### [Provided entries]
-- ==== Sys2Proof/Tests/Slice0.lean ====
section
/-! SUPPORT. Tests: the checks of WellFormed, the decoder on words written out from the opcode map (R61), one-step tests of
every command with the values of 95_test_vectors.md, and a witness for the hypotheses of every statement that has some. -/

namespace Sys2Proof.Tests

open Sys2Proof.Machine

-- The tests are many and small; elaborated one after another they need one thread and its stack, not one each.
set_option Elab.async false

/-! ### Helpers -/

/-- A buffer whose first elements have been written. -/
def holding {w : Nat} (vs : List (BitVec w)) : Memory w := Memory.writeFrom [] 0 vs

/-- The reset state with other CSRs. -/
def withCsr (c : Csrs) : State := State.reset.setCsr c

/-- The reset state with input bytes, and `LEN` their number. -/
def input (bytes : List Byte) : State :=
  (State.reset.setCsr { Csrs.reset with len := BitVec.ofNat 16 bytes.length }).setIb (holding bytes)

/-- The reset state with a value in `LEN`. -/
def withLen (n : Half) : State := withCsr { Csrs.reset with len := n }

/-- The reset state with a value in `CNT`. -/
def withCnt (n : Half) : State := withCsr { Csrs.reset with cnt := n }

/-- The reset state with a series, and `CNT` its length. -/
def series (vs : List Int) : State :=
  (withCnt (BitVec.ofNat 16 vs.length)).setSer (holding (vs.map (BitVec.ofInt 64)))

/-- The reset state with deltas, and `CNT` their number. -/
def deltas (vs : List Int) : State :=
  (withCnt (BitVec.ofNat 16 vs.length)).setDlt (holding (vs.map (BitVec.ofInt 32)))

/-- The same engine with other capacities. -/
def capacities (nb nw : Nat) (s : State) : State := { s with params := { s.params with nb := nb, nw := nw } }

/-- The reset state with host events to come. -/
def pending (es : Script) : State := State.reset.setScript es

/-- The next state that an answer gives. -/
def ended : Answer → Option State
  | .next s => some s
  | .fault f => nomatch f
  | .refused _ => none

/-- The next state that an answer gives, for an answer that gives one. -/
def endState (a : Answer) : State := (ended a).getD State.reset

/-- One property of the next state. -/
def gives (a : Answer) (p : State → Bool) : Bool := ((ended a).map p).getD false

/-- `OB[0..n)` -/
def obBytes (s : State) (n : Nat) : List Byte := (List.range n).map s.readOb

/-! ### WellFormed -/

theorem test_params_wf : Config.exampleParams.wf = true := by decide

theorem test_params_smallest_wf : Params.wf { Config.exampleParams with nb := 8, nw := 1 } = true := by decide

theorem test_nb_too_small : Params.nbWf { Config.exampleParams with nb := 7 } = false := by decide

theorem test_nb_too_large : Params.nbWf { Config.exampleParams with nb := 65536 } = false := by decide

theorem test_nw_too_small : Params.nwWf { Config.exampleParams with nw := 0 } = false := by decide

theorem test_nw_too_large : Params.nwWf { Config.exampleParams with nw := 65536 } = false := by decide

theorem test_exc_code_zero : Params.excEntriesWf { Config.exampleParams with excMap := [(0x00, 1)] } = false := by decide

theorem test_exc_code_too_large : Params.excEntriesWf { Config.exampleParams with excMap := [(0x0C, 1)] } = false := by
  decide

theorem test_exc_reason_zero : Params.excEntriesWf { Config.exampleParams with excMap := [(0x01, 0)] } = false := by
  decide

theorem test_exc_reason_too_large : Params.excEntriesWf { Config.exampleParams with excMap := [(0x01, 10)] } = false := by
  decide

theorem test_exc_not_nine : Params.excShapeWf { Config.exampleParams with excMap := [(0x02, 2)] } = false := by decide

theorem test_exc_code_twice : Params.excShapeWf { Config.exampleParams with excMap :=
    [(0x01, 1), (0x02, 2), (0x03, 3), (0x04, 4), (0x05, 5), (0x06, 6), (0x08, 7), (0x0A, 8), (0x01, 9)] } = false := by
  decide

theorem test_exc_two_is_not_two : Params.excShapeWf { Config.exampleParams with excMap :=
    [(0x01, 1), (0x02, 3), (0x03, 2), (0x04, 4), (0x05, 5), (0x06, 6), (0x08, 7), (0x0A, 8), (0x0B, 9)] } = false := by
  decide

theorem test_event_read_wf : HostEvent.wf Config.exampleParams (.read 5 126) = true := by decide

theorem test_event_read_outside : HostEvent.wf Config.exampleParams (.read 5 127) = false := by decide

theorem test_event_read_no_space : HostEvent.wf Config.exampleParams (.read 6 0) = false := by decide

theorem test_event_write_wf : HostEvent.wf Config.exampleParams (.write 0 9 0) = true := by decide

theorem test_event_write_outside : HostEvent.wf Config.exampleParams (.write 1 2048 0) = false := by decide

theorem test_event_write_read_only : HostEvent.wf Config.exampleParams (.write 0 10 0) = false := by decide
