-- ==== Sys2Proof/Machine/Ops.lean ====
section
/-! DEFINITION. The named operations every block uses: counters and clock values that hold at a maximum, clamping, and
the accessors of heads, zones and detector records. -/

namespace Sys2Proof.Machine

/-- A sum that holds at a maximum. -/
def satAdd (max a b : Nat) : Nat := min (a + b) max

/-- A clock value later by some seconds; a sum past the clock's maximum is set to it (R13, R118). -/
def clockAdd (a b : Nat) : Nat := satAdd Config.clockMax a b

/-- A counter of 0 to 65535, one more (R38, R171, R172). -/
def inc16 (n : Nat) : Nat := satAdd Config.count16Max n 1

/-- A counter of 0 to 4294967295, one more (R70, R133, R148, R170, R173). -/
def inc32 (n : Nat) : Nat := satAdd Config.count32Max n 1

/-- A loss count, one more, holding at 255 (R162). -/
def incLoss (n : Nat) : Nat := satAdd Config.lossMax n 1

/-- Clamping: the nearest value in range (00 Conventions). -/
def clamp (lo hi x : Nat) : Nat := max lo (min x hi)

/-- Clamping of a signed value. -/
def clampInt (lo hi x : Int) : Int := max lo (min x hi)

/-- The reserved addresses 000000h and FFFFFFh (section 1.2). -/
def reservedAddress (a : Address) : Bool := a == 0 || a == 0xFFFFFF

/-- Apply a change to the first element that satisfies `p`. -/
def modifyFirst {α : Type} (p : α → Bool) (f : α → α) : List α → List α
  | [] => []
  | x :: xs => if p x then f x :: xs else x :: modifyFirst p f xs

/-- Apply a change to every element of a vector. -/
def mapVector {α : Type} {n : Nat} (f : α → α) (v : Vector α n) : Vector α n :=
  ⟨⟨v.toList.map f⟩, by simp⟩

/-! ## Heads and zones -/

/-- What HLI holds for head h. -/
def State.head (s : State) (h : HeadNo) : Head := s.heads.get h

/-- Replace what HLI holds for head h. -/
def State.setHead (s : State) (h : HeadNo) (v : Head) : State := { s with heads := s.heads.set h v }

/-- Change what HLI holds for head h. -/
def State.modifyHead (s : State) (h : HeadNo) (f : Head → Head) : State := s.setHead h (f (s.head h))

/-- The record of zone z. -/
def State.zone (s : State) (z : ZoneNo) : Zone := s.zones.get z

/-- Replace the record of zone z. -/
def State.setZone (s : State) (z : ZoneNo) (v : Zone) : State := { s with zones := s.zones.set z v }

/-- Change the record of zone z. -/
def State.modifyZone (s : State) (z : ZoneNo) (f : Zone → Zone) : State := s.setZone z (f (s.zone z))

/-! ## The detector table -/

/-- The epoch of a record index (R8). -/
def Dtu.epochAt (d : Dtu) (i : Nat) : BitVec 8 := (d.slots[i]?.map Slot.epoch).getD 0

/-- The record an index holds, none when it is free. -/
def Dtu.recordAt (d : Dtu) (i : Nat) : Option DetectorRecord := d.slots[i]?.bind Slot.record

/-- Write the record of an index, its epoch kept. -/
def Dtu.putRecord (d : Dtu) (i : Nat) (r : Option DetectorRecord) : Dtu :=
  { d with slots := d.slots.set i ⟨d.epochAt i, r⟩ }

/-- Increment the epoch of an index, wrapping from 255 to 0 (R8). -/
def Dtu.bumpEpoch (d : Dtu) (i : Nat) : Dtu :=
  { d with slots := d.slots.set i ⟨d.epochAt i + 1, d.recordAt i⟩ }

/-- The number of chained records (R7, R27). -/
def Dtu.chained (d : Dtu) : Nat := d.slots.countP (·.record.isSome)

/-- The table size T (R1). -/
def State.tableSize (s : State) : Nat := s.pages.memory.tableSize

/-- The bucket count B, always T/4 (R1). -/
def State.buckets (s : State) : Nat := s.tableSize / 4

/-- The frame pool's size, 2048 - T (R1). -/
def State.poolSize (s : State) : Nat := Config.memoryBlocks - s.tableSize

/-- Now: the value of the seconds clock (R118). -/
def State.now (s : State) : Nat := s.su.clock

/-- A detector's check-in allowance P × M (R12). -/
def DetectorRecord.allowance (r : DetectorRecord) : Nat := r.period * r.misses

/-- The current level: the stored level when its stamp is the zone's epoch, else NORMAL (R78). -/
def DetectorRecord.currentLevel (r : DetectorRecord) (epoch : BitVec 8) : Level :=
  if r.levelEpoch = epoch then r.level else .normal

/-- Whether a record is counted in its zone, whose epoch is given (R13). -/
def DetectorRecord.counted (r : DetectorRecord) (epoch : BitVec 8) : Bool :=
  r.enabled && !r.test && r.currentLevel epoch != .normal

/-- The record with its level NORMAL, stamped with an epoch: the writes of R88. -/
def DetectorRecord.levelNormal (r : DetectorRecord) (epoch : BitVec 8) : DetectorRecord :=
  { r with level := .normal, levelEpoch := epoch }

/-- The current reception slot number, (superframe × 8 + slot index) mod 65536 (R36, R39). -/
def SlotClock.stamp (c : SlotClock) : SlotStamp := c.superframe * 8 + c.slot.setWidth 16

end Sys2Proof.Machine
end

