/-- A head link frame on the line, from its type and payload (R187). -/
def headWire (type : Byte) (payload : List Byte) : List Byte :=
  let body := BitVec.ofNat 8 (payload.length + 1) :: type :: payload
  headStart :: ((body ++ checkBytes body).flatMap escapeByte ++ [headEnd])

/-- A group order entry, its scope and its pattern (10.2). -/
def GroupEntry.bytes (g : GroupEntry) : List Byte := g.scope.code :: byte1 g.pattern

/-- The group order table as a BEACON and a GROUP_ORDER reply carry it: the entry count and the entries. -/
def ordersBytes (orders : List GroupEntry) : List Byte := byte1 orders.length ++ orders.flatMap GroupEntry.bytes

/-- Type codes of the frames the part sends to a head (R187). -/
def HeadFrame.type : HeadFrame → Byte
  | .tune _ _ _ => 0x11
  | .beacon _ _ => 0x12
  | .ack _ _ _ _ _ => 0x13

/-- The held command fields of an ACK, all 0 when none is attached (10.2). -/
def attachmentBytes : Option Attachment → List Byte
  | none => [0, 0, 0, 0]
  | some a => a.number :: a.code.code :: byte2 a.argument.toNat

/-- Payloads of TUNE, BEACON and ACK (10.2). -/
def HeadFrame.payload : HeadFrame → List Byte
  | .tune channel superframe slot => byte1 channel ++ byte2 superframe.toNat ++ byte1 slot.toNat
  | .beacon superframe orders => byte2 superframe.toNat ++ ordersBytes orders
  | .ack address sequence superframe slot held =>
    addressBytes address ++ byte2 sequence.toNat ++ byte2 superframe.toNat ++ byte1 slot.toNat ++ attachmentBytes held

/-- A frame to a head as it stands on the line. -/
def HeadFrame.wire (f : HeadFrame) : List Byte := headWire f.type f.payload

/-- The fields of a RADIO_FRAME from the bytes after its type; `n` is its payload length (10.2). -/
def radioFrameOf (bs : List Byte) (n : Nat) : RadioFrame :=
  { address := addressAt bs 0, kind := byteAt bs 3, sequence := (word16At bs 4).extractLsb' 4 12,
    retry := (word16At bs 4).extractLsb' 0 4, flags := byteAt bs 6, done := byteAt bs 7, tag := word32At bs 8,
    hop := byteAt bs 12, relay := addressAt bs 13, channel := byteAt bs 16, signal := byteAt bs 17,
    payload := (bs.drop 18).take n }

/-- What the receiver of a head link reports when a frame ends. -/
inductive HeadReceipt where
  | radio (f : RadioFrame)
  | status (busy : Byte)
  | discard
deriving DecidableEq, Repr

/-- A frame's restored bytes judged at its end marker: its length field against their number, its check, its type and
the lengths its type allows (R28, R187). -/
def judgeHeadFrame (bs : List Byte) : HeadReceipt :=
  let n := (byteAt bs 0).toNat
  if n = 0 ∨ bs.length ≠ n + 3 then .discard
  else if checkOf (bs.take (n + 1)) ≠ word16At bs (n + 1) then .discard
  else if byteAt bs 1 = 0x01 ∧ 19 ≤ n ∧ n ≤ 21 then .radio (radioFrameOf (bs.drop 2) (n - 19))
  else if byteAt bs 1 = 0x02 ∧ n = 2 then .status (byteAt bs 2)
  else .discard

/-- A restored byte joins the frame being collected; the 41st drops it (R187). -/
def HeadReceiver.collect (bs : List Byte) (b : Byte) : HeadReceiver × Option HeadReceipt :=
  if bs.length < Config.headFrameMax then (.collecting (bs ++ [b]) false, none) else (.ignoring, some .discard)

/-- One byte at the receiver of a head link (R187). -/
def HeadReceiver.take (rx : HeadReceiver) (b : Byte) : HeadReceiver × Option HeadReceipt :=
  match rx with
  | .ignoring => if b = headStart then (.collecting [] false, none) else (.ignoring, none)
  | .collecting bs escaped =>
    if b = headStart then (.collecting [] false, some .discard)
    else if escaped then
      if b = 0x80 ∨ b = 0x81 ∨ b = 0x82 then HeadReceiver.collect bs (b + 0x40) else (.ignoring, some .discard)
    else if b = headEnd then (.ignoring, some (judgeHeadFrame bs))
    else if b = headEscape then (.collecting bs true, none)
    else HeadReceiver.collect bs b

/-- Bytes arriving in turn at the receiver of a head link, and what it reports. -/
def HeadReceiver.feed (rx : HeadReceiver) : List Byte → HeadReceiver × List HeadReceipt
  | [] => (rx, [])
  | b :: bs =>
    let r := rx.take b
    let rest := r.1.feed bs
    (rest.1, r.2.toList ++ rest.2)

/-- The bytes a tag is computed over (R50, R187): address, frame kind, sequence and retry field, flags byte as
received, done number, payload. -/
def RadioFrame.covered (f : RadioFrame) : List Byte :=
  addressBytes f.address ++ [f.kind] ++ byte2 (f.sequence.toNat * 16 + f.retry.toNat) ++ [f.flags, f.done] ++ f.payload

### [Problem to solve]
Reply with exactly the lines above from the one that contains "else if b = headEscape" through the final line of the material, and with nothing else.

### [Answer below]
    else if b = headEscape then (.collecting bs true, none)
    else HeadReceiver.collect bs b

/-- Bytes arriving in turn at the receiver of a head link, and what it reports. -/
def HeadReceiver.feed (rx : HeadReceiver) : List Byte → HeadReceiver × List HeadReceipt
  | [] => (rx, [])
  | b :: bs =>
    let r := rx.take b
    let rest := r.1.feed bs
    (rest.1, r.2.toList ++ rest.2)

/-- The bytes a tag is computed over (R50, R187): address, frame kind, sequence and retry field, flags byte as
received, done number, payload. -/
def RadioFrame.covered (f : RadioFrame) : List Byte :=
  addressBytes f.address ++ [f.kind] ++ byte2 (f.sequence.toNat * 16 + f.retry.toNat) ++ [f.flags, f.done] ++ f.payload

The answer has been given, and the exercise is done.